Come per lo Shifa, l’esercito israeliano sostiene che combattenti palestinesi si sarebbero rifugiati all’interno di questi due ospedali. Reparti corazzati hanno circondato l’ospedale di Al-Amal ed effettuato estese operazioni di demolizione nelle sue vicinanze. Le forze israeliane intimano la completa evacuazione del personale, dei pazienti e degli sfollati dai locali dell’Amal e hanno lanciato fumogeni per costringere le persone ad uscire.

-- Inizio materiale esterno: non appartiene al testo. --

-- ==== Sys2Proof/Machine/Ops.lean ====
section
/-! DEFINITION. The named operations of a context: waiting (R41), memory and window accesses (R211 to R213, R241),
taking an exception (R328 to R333) and returning from one (R311). -/

namespace Sys2Proof

namespace Machine

/-! ### The acting context -/

/-- The same module with another context acting. -/
def State.on (s : State) (core ctx : Nat) : State := { s with core := core, ctx := ctx }
/-- The acting core's die. -/
def State.die (s : State) : Nat := dieOf s.core
/-- The acting core's partition. -/
def State.part (s : State) : Nat := s.partOf s.core
/-- The acting core's partition's state. -/
def State.mine (s : State) : Part := s.getPart s.part

/-- The context becomes WAITING on an object (R41). An engine-bound instruction is named by its sequence number and keeps
what it is to pop at its completion (R433); any other issues again and keeps the registers it reads as they are (R93). -/
def State.waitOn (s : State) (obj : WaitObj) (seq : Option (BitVec 16)) : State :=
  s.modCx fun x =>
    { x with mode := .waiting, wait := some { obj := obj, seq := seq }, waited := 0, woken := false, waking := false,
             popped := if seq.isSome then x.popped else [],
             latch := if seq.isSome then none else x.latch.or (some x.regs) }

/-- A register that an earlier instruction of the context is still to write (R238, R266, R298). -/
def State.busy (s : State) (r : SReg) : Bool :=
  let c := s.me
  r != 0 &&
  ((c.vq ++ c.ru ++ c.fq).any (fun q => q.ctx == s.ctx && q.instr.lateDests.contains r) ||
   s.mine.pools.any fun p => p.2.arb.any fun a =>
     a.live && a.core == s.core && a.ctx == s.ctx && (a.d == r || a.a == r))

/-- The register is bound to a receive endpoint that holds no word (R41, R50). -/
def State.starved (s : State) (r : SReg) : Bool :=
  let e := s.getEp s.core (s.cx.boundEp r.toNat)
  s.isBound r && !e.send && e.peek.isNone

/-- The register is bound to a send endpoint that holds no grant, or whose message cannot leave (R41, R49, R398). -/
def State.ungranted (s : State) (r : SReg) : Bool :=
  let e := s.getEp s.core (s.cx.boundEp r.toNat)
  s.isBound r && e.send && (e.grants == 0 || !s.linkUp e)

/-- What follows once each bound destination holds a grant; till then the context waits for one (R41, R49). -/
def State.granted (s : State) (dests : List SReg) (k : State → State) : State :=
  match dests.find? s.ungranted with
  | some r => s.waitOn (.send (s.cx.boundEp r.toNat)) none
  | none => k s

/-- An instruction begins (R211): it stalls while a register it names is still to be written, waits for a word of each
bound source, and pops each bound endpoint once when it retires (R50). -/
def State.start (s : State) (srcs dests : List SReg) (k : State → State) : State :=
  if (srcs ++ dests).any s.busy then s
  else
    match srcs.find? s.starved with
    | some r => s.waitOn (.receive (s.cx.boundEp r.toNat)) none
    | none =>
      let eps := ((srcs.filter fun r => s.isBound r && !(s.getEp s.core (s.cx.boundEp r.toNat)).send).map
        fun r => s.cx.boundEp r.toNat).eraseDups
      k (s.modCx fun x => { x with popped := eps })

/-- The start of an instruction that makes no check of memory: a grant for each bound destination is its last wait. -/
def State.begin (s : State) (srcs dests : List SReg) (k : State → State) : State :=
  s.start srcs dests fun s => s.granted dests k

/-! ### Stores of a context (R99, R112) -/

/-- A write of the acting context to a window: performed at issue in its own, sent as pieces to another (R112). -/
def State.winStore (s : State) (pa : Nat) (bs : List Byte) : State :=
  let ps := piecesOf s.core (BitVec.ofNat 5 s.ctx) s.ctx false pa bs
  if winCore pa = s.core then s.performAll ps else { s with pieces := s.pieces ++ ps }

/-- Stores of the acting context: memory bytes enter the store buffer (R99), window bytes go to the port. -/
def State.storeRuns (s : State) (runs : Runs) (bs : List Byte) : State :=
  (cutRuns runs bs).foldl (fun s x =>
    if inWindow x.1 then s.winStore x.1 x.2
    else s.modMe fun c => { c with sb := c.sb ++ [{ ctx := s.ctx, pa := x.1, bytes := x.2 }] }) s

/-! ### Taking an exception (R328 to R333) -/

/-- What a trap record says (R330). -/
structure TrapInfo where
  cls   : Nat
  info  : Word
  faddr : Word
  seq   : BitVec 16
  code  : BitVec 16
  more  : Bool
  fault : BitVec 16
  iaddr : Word
  deriving DecidableEq, Repr

/-- The 64 bytes of a trap record (R330). -/
def TrapInfo.bytes (t : TrapInfo) (time : Word) : List Byte :=
  bytesOf 8 t.iaddr.toNat ++
  bytesOf 8 (t.fault.toNat + t.more.toNat * 2 ^ 16 + t.cls * 2 ^ 24 + t.code.toNat * 2 ^ 32 + t.seq.toNat * 2 ^ 48) ++
  bytesOf 8 t.faddr.toNat ++ bytesOf 8 t.info.toNat ++ bytesOf 8 time.toNat ++ bytesOf 24 0

/-- The address of the acting context's trap record (R330). -/
def State.recordVa (s : State) : Word := s.mine.desc.trb + BitVec.ofNat 64 (0x40 * (11 * s.indexOf s.core + s.ctx))

/-- The checks of the record's stores (R329 step 2). -/
def State.recordAccess (s : State) : Except AFault (Runs × State) := s.access s.core .write s.recordVa 64

/-- A double trap (R333): the record when it can be written, the error log, and the unit stopped as by a launch-level
cancel with the fault DOUBLE_TRAP. `c1` made it double, `c2` was being handled or entered. -/
def State.doubleTrap (s : State) (t : TrapInfo) (c1 c2 : BitVec 16) : State :=
  let codes := c1.toNat + 65536 * c2.toNat
  let s :=
    match s.recordAccess with
    | .error _ => s
    | .ok (rs, s) =>
      s.storeRuns rs
        ({ t with info := BitVec.ofNat 64 codes, seq := 0, more := false, fault := 0x0042 }.bytes s.time)
  let s := s.logPart s.part 7 0x0042 (s.indexOf s.core + 512 * s.ctx) codes
  match s.me.unit with
  | none => s.stopContexts s.core
  | some u =>
    let s := s.reportLaunch s.core u.launch 0 0x0042
    if s.me.unit.isSome then s.cancelUnit s.core else s

/-- An engine owns a line of the record, so that trap entry waits (R108). -/
def State.recordOwned (s : State) : Bool :=
  match s.recordAccess with
  | .ok (rs, _) => s.ownedIn s.die rs
  | .error _ => false

/-- Trap entry of the acting context (R329): the chain is saved, the record is stored, TL becomes 1 and the chain
stands at the class's entry. A record that cannot be written makes it a double trap, whose address is the one that could
not be stored to (R330, R333). -/
def State.trapEntry (s : State) (t : TrapInfo) : State :=
  let s := (s.leaveWait s.core s.ctx).modCx Ctx.saveChain
  match s.recordAccess with
  | .error f => s.doubleTrap { t with faddr := f.addr } f.code t.fault
  | .ok (rs, s) =>
    let s := s.storeRuns rs (t.bytes s.time)
    let entry := s.mine.desc.tvb + BitVec.ofNat 64 (0x40 * t.cls)
    s.modCx fun x => { x.sequential entry with tl := true, mode := .ready, handling := t.fault }

/-- A precise fault of the instruction at PC (class FAULT); at TL 1 it is a double trap (R329, R333). -/
def State.takeFault (s : State) (code : BitVec 16) (info faddr : Word) : State :=
  let s := s.modCx fun x => { x with popped := [] }
  let t : TrapInfo :=
    { cls := 0, info := info, faddr := faddr, seq := 0, code := 0, more := false, fault := code, iaddr := s.cx.pc }
  if s.recordOwned then s else if s.cx.tl then s.doubleTrap t code s.cx.handling else s.trapEntry t

/-- A precise fault without detail. -/
def State.fault (s : State) (code : BitVec 16) : State := s.takeFault code 0 0

/-- ILLEGAL (R193). -/
def State.illegal (s : State) : State := s.fault 0x0001

/-- The trap instruction: its step completes without a transfer, then class TRAP is entered with the code (R310). -/
def State.takeTrap (s : State) (code : BitVec 16) : State :=
  let t : TrapInfo :=
    { cls := 1, info := 0, faddr := 0, seq := 0, code := code, more := false, fault := 0, iaddr := s.cx.pc }
  if s.recordOwned then s
  else if s.cx.tl then s.doubleTrap t 0 s.cx.handling
  else (s.modCx fun x => x.advance.settled).trapEntry t

/-- eret (R311): the chain is restored from the X registers and TL becomes 0. -/
def State.eret (s : State) : State :=
  let x := s.cx
  let odd (w : Word) : Bool := bitAt w 0
  if x.sl0 then s.illegal
  else if bitAt (x.xnul.setWidth 64) 4 then
    if odd x.xpc then s.takeFault 0x0003 0 x.xpc
    else s.modCx fun x => { (x.sequential x.xpc).settled with tl := false, handling := 0 }
  else if odd x.xpc then s.takeFault 0x0003 0 x.xpc
  else if odd x.xnpc then s.takeFault 0x0003 0 x.xnpc
  else if odd x.xnnpc then s.takeFault 0x0003 0 x.xnnpc
  else
    s.modCx fun x =>
      { x.settled with
        pc := x.xpc, npc := x.xnpc, nnpc := x.xnnpc, nul0 := x.xnul.getLsbD 0, nul1 := x.xnul.getLsbD 1,
        sl0 := x.xnul.getLsbD 2, sl1 := x.xnul.getLsbD 3, fresh := false, tl := false, handling := 0 }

Abitanti di Khan Younis hanno aggiunto che le truppe israeliane sono avanzate e hanno circondato l’ospedale Nasser, nella parte occidentale della città, sotto la copertura di un pesante fuoco aereo e terrestre. A Rafah al confine con l’Egitto, l’ultimo rifugio per oltre la metà della popolazione di Gaza, un attacco aereo israeliano su una casa ha ucciso sette persone. Almeno 32.226 palestinesi sono stati uccisi, di cui 84 nelle ultime 24 ore, e 74.518 feriti nell’offensiva aerea e terrestre israeliana dal 7 ottobre.
Intanto la mediazione del Qatar e dell’Egitto, appoggiata dagli Stati Uniti, non è riuscita finora a raggiungere il cessate il fuoco tra Hamas e Israele, lo scambio tra ostaggi israeliani e prigionieri politici palestinesi e un aiuto umanitario senza limiti agli oltre due milioni di civili di Gaza che affrontano la carestia. Hamas vuole che qualsiasi accordo di tregua includa l’impegno israeliano a porre fine alla sua offensiva e a ritirare le forze da Gaza. Israele lo ha escluso e afferma che continuerà a combattere finché “Hamas non sarà sradicato come forza politica e militare”.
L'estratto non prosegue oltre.